Task goal -
Your response should reproduce every line of the entries that contains the word "leastHead".

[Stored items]
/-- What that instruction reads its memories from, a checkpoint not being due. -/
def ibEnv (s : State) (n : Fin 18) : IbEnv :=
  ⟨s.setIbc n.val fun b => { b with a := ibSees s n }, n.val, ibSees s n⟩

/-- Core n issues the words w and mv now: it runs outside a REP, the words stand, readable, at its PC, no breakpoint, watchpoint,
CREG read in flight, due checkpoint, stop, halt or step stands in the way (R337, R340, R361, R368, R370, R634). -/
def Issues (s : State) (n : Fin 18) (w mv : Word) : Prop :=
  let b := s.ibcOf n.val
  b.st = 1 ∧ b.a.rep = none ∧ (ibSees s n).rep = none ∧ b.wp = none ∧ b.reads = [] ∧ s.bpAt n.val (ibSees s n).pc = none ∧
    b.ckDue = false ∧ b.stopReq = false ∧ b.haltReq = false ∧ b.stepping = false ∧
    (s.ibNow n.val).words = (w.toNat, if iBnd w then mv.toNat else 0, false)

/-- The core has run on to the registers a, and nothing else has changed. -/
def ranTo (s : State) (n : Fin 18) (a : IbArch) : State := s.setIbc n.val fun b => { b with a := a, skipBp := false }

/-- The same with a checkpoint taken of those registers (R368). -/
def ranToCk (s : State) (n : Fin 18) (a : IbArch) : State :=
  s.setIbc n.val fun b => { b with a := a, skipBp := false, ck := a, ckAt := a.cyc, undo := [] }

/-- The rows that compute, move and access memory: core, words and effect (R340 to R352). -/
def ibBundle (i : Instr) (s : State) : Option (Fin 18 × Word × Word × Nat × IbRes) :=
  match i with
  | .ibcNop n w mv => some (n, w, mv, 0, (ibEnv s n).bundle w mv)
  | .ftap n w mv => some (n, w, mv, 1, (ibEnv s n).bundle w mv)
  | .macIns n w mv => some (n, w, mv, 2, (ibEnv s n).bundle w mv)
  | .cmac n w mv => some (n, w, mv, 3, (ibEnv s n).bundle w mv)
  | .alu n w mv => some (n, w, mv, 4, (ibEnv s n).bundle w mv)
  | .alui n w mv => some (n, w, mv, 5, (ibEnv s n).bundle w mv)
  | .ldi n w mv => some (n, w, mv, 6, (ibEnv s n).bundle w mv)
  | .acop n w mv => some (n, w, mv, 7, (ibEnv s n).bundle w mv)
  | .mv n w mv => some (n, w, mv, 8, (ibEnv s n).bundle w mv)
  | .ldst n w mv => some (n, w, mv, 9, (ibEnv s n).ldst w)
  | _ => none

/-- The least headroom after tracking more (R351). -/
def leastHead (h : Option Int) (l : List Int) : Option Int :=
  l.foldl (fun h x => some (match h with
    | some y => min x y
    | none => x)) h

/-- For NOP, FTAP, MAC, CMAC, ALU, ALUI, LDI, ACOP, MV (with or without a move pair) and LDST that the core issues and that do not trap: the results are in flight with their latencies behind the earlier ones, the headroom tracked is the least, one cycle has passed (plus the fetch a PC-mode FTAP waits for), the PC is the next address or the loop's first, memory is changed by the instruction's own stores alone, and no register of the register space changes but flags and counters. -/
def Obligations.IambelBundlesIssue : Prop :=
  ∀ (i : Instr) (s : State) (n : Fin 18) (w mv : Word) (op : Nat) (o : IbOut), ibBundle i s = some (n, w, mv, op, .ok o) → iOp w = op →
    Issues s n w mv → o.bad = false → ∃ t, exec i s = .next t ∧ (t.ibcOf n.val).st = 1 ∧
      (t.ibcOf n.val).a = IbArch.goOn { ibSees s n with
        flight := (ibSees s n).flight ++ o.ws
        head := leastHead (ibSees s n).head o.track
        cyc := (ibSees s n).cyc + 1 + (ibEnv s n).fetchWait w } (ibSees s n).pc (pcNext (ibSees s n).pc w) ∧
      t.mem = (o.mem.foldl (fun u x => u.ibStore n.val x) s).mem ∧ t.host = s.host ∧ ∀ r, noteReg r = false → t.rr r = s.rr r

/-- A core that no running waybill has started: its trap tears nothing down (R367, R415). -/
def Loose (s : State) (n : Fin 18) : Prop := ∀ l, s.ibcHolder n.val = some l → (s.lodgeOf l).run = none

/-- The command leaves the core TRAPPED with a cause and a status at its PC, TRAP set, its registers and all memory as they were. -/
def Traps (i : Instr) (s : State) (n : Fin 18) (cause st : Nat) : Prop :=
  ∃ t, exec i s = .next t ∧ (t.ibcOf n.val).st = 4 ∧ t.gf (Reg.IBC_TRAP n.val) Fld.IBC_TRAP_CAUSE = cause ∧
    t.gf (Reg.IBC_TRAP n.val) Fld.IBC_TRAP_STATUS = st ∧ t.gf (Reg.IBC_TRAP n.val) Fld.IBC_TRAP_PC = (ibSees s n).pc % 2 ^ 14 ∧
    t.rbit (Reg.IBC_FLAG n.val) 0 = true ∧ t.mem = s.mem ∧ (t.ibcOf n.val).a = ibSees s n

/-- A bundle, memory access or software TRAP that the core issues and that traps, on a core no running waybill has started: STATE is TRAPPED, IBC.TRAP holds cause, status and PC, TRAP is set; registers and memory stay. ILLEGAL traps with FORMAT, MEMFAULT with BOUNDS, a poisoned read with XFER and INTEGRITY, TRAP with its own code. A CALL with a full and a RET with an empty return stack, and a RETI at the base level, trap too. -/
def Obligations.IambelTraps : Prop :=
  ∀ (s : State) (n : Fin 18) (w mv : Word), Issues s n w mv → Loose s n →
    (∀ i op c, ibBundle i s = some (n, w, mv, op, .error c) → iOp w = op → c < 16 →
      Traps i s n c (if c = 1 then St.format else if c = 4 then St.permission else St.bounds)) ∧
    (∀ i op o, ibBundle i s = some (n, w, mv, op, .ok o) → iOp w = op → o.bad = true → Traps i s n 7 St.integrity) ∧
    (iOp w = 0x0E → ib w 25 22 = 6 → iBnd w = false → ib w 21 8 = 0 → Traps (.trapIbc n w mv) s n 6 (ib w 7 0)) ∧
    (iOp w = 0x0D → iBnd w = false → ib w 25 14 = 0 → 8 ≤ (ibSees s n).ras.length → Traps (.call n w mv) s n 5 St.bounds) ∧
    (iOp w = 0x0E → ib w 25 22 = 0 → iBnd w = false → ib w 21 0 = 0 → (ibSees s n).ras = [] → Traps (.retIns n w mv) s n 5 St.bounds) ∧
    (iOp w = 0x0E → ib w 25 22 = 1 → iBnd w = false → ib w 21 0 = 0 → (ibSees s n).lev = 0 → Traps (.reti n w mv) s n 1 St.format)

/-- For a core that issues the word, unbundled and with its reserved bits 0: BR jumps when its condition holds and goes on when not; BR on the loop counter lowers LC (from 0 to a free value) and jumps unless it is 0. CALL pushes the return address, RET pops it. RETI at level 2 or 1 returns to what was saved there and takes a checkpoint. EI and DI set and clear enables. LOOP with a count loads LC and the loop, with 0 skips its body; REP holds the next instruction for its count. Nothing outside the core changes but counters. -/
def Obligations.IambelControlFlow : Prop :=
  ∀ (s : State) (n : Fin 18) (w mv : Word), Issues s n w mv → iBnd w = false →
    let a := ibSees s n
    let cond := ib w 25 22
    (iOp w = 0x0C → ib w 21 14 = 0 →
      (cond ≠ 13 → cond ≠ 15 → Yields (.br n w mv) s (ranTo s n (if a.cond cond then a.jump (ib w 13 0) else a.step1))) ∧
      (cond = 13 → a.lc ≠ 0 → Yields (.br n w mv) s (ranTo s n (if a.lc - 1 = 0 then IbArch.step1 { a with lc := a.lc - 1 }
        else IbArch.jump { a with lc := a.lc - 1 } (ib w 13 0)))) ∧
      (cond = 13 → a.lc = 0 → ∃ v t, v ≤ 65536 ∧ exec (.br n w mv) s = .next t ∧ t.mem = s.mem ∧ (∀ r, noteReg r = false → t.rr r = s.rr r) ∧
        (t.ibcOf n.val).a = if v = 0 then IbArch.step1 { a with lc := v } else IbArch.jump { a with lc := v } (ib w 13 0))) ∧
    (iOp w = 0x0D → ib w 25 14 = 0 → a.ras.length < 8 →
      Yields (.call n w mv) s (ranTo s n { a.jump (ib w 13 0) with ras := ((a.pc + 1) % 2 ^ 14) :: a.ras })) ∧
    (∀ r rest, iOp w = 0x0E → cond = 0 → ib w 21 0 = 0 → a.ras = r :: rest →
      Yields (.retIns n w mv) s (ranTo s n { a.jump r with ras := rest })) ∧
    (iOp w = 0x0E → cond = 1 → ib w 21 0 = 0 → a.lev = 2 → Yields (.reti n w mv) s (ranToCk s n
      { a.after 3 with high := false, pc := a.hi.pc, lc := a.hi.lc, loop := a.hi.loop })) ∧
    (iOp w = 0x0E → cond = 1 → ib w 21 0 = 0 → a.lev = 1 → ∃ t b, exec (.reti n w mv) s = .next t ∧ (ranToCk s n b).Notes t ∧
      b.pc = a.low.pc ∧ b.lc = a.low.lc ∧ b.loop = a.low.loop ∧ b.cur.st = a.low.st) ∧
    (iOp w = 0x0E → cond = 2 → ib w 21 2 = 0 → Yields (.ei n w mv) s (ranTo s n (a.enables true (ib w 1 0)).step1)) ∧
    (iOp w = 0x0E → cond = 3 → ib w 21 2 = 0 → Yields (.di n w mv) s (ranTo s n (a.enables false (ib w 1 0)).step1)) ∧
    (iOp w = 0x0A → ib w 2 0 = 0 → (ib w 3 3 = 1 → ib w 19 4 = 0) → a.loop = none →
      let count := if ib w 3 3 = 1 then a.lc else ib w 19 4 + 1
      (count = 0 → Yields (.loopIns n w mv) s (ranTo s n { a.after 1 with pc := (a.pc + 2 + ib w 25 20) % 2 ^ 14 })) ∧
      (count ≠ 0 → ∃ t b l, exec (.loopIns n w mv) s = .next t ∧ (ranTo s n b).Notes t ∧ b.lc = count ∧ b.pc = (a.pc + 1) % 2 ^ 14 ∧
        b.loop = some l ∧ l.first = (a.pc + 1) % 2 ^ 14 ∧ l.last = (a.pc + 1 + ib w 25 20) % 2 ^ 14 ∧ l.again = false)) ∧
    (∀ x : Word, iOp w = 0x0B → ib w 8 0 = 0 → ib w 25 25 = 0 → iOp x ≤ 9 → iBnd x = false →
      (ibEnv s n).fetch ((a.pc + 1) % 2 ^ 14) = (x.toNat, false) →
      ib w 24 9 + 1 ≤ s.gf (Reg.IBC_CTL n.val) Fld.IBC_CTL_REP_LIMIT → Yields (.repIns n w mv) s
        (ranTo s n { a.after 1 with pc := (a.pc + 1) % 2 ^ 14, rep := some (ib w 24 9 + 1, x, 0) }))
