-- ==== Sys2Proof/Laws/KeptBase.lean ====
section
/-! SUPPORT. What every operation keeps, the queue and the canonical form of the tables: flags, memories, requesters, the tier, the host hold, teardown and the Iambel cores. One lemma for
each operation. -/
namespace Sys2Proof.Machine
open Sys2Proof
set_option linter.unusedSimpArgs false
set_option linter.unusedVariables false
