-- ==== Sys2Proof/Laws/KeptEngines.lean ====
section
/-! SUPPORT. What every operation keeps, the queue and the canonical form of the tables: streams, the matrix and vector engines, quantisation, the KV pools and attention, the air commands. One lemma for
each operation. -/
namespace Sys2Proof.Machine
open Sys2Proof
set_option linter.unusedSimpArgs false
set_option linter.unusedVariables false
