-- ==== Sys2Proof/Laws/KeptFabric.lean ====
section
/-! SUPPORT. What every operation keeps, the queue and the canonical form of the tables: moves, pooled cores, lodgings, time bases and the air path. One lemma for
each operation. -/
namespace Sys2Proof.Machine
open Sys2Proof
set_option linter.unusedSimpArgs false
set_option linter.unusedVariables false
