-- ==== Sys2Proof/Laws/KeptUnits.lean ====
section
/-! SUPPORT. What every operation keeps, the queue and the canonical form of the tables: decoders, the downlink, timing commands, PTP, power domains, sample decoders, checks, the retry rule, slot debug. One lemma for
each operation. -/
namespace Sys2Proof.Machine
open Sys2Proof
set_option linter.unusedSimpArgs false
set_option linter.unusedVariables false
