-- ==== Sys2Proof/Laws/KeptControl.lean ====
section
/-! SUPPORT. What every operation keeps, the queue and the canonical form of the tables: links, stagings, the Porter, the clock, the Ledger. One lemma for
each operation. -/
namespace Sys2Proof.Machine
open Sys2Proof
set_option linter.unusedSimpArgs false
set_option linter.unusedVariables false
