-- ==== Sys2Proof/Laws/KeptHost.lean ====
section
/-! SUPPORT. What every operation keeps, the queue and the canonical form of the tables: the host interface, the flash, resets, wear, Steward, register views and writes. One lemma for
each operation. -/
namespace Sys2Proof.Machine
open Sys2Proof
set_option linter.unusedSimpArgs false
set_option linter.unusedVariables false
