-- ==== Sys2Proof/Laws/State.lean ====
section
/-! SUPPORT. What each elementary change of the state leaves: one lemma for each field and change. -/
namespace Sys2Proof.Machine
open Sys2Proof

Solution -
def leastHead (h : Option Int) (l : List Int) : Option Int :=
        head := leastHead (ibSees s n).head o.track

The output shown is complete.